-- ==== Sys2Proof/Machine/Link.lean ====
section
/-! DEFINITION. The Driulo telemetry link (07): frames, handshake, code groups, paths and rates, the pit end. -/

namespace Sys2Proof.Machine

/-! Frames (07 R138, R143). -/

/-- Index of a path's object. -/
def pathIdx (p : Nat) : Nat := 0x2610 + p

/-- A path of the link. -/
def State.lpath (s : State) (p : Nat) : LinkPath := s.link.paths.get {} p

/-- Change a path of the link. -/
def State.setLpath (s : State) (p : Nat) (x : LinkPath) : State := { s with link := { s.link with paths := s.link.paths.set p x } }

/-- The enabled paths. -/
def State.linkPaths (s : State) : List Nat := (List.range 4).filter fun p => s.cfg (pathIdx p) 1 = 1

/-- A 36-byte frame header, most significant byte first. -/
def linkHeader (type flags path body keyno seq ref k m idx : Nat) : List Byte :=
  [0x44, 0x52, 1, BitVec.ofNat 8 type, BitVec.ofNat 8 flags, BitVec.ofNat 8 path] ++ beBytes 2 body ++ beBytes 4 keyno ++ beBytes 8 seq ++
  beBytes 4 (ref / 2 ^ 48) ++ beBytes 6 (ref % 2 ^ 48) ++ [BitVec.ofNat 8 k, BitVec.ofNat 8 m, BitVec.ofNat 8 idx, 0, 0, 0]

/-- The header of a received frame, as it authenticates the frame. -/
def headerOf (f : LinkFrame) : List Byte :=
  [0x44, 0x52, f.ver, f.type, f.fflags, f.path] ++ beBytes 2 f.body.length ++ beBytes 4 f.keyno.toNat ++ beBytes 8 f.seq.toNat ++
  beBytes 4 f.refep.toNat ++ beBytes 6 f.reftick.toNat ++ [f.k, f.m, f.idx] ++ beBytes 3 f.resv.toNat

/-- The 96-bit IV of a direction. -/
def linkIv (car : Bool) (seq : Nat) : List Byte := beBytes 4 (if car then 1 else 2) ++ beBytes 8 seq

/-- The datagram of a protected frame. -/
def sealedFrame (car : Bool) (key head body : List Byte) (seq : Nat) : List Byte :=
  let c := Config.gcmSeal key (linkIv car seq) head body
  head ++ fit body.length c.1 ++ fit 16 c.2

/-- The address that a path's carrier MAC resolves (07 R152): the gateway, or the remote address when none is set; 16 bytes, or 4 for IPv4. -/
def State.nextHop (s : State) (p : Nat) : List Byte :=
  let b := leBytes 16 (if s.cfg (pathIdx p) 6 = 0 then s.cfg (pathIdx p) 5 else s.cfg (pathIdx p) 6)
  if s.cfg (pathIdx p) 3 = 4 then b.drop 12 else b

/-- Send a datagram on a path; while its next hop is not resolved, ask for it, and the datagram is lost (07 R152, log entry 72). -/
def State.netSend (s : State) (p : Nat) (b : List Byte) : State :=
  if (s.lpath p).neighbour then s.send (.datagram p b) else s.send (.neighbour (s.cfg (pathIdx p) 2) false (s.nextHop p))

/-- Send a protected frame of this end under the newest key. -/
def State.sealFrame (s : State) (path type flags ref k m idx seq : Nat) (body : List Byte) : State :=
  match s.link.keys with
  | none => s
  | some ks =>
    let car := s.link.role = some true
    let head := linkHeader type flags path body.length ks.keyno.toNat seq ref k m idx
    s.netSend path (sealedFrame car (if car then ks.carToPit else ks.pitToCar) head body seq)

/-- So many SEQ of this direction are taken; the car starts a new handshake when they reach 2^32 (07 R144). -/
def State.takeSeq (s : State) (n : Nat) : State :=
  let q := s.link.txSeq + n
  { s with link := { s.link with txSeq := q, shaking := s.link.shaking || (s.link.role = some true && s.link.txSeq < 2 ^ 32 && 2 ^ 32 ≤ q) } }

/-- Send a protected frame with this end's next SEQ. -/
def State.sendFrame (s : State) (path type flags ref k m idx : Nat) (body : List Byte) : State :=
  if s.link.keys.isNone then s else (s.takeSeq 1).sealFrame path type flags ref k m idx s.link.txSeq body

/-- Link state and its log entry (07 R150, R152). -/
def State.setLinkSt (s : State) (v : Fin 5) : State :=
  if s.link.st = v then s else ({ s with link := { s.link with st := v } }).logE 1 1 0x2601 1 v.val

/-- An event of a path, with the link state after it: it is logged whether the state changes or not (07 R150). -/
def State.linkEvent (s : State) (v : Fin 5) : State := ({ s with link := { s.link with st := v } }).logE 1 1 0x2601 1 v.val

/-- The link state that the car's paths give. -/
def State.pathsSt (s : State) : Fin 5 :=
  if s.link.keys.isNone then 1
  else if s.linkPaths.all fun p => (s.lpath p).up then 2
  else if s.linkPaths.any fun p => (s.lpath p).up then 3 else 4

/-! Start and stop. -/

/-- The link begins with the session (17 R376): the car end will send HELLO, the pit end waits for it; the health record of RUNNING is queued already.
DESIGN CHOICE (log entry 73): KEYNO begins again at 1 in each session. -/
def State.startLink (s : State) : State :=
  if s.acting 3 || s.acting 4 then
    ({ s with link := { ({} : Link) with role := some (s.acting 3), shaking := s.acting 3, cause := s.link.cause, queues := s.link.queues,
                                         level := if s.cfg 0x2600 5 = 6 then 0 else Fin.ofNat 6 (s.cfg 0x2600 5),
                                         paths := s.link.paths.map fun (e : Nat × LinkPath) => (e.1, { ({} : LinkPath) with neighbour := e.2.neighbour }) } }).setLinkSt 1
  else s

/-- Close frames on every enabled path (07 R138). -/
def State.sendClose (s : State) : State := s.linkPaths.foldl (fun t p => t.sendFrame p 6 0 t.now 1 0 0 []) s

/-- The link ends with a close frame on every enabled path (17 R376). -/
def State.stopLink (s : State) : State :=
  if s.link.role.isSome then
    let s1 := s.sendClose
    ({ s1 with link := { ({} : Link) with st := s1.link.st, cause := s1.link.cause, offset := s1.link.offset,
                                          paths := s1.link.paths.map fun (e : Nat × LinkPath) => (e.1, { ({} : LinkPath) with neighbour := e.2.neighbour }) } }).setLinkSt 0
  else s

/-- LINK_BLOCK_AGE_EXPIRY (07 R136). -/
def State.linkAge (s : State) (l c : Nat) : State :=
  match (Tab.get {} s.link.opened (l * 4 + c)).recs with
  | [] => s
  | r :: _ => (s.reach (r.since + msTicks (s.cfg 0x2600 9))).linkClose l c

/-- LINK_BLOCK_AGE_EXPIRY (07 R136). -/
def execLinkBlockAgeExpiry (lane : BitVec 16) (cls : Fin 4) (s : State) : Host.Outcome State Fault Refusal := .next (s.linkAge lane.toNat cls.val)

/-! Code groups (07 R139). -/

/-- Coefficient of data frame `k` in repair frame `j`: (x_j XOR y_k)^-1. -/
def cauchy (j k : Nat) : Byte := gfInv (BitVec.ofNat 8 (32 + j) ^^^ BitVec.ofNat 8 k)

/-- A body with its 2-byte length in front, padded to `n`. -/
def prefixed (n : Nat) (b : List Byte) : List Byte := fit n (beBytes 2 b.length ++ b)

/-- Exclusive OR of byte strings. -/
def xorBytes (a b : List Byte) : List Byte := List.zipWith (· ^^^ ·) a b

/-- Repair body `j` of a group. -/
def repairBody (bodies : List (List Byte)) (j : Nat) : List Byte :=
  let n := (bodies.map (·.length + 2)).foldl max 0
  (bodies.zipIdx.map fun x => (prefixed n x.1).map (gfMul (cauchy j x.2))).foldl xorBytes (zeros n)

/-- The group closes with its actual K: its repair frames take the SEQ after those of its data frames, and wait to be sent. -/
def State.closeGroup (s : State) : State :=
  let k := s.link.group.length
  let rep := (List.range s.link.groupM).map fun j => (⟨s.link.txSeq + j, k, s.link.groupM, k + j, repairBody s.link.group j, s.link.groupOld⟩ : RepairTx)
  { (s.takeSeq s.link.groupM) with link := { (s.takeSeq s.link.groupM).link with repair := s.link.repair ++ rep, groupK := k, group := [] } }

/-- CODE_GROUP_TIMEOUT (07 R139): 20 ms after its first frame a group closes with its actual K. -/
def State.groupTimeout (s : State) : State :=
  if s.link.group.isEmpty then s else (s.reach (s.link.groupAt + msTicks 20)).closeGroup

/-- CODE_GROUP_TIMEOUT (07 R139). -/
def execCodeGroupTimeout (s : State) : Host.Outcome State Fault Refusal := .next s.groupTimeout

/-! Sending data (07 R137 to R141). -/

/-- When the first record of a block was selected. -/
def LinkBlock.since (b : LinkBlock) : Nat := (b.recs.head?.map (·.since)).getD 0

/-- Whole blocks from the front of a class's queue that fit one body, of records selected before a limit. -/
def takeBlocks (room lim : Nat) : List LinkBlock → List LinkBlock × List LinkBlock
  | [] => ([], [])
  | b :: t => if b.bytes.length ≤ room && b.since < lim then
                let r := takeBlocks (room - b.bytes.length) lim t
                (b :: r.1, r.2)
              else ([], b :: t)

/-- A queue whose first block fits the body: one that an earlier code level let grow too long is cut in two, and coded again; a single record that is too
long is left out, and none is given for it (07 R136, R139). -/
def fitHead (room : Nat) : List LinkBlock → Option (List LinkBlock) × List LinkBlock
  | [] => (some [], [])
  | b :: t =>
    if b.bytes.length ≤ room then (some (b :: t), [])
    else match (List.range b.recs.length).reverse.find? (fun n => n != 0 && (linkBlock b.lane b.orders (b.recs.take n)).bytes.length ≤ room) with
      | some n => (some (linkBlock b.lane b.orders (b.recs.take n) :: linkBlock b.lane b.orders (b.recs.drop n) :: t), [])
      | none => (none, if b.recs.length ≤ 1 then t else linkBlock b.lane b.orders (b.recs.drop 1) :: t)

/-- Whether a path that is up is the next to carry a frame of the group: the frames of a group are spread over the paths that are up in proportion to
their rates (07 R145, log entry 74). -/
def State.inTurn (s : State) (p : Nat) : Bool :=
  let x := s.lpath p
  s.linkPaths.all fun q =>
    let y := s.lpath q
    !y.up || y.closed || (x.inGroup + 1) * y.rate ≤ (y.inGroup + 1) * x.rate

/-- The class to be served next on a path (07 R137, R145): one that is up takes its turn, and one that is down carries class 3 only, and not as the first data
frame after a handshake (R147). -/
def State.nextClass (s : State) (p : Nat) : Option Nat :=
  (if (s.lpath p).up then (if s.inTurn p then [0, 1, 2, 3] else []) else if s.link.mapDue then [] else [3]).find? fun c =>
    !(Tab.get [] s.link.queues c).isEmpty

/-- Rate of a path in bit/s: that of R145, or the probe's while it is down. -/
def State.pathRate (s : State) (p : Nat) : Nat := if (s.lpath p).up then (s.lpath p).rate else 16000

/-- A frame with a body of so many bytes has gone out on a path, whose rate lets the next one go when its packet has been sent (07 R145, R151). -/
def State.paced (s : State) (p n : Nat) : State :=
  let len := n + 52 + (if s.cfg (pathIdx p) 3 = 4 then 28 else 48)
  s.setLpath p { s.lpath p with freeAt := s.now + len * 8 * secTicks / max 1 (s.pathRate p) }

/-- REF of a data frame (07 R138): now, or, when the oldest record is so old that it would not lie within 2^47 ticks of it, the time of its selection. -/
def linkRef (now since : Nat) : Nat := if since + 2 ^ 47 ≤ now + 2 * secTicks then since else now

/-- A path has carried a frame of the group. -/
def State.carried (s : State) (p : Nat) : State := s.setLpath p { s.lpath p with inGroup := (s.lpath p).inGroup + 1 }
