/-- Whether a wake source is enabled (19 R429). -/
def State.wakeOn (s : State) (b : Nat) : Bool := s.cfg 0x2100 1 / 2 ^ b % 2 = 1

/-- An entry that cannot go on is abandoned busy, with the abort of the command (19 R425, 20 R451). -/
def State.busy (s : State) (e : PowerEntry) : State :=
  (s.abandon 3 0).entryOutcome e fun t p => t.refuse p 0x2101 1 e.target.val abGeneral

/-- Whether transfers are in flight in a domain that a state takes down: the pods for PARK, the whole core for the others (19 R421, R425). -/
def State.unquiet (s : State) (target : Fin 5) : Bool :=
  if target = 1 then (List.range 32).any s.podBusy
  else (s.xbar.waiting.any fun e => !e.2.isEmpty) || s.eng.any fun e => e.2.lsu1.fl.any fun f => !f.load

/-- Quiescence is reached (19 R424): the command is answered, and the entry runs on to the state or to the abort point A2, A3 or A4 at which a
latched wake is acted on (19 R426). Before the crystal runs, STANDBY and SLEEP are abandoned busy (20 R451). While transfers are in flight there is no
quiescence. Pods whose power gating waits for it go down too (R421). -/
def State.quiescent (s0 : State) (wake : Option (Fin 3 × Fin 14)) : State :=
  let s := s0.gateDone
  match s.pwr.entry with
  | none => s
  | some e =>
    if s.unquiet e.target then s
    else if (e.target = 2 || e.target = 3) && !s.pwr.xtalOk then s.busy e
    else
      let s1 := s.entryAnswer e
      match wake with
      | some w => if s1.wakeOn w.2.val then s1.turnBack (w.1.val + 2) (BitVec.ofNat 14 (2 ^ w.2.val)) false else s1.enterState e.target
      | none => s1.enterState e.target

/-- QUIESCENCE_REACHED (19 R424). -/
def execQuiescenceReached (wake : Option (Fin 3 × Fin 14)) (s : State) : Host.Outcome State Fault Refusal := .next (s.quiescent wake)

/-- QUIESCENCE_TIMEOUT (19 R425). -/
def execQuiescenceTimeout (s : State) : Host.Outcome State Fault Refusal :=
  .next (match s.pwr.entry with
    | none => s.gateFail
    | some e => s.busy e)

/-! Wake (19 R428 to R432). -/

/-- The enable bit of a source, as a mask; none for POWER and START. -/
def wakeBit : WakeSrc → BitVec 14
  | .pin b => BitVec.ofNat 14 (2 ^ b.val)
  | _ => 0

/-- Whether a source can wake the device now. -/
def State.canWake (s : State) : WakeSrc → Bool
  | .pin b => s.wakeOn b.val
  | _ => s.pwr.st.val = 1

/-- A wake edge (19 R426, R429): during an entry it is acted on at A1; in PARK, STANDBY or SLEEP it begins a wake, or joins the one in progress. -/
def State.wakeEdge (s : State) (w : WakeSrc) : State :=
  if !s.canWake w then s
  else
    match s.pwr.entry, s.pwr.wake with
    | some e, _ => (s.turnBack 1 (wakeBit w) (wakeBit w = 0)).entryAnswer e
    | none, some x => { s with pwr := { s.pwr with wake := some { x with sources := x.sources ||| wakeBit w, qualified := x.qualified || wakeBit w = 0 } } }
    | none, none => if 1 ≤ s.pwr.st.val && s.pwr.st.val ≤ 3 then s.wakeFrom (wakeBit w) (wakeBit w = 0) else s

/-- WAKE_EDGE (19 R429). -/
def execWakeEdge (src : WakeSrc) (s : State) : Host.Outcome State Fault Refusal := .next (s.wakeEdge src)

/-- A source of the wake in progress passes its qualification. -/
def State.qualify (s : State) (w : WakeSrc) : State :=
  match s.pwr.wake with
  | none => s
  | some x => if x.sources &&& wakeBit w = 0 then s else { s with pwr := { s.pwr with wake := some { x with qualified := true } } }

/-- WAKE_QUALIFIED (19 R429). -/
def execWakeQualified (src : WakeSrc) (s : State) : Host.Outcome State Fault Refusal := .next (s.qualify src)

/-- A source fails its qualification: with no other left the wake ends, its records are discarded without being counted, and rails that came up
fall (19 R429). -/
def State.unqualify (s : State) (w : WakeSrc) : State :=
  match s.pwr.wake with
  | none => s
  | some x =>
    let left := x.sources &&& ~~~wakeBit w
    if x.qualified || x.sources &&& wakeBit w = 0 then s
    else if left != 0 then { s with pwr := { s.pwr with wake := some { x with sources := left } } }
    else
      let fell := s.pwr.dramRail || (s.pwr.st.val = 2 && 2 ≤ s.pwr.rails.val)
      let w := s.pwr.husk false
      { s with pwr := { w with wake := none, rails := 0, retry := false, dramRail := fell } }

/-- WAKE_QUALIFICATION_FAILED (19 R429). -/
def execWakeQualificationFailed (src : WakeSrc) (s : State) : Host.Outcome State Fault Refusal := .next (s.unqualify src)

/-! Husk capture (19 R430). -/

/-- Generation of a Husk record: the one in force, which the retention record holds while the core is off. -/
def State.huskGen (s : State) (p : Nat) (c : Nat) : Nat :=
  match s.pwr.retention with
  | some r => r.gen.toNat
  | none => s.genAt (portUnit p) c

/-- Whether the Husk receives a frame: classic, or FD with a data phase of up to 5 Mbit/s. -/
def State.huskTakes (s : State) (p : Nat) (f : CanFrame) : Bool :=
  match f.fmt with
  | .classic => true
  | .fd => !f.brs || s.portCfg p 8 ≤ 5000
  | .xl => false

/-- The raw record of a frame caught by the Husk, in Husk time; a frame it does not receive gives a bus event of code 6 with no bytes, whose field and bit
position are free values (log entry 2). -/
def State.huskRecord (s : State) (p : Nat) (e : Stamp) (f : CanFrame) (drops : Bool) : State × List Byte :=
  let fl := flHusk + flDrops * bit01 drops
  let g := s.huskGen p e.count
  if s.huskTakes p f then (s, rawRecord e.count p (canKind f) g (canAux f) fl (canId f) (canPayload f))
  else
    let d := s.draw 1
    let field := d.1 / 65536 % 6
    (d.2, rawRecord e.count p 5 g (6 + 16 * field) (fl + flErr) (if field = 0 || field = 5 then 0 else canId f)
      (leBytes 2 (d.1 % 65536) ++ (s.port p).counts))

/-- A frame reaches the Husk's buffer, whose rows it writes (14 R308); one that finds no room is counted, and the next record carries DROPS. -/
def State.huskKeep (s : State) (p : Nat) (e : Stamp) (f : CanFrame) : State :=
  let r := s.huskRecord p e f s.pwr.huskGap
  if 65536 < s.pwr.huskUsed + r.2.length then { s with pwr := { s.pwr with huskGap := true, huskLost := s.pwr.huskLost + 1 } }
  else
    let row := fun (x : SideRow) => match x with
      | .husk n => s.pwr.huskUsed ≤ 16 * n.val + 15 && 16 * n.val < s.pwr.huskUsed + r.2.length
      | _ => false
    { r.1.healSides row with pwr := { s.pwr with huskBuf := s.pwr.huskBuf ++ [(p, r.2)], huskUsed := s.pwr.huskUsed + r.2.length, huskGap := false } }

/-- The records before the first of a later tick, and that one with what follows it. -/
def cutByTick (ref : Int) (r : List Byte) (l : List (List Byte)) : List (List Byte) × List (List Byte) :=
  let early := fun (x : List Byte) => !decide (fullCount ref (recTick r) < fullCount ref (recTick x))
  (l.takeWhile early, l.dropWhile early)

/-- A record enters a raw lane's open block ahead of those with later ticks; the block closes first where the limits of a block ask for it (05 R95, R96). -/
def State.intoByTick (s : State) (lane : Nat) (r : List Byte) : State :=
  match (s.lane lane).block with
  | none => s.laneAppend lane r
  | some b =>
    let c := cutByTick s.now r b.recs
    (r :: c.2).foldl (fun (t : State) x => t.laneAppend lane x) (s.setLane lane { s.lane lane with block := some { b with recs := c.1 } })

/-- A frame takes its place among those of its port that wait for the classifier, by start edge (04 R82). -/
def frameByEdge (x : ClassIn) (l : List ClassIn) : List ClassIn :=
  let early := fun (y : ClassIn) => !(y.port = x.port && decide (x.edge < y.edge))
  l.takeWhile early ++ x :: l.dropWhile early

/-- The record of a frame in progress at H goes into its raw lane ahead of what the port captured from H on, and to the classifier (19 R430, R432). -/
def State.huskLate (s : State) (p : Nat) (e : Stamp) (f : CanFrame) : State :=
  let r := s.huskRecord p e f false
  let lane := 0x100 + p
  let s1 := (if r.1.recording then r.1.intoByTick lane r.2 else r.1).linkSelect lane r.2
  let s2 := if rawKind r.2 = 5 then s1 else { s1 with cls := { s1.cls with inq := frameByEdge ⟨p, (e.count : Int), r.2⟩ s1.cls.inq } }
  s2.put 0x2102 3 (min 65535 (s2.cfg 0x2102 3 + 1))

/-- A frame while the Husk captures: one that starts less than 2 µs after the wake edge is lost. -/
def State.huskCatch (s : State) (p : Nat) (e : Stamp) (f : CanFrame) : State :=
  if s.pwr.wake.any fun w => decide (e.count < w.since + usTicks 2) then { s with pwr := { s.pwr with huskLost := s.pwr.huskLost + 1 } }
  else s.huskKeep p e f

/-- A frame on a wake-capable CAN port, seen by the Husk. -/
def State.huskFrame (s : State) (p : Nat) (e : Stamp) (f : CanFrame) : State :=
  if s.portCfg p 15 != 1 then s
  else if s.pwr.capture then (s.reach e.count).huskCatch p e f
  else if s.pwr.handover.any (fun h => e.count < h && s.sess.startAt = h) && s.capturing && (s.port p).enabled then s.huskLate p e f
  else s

Work item
Look through the records and gather every line containing "nextHop".

Answer section
def State.nextHop (s : State) (p : Nat) : List Byte :=
  if (s.lpath p).neighbour then s.send (.datagram p b) else s.send (.neighbour (s.cfg (pathIdx p) 2) false (s.nextHop p))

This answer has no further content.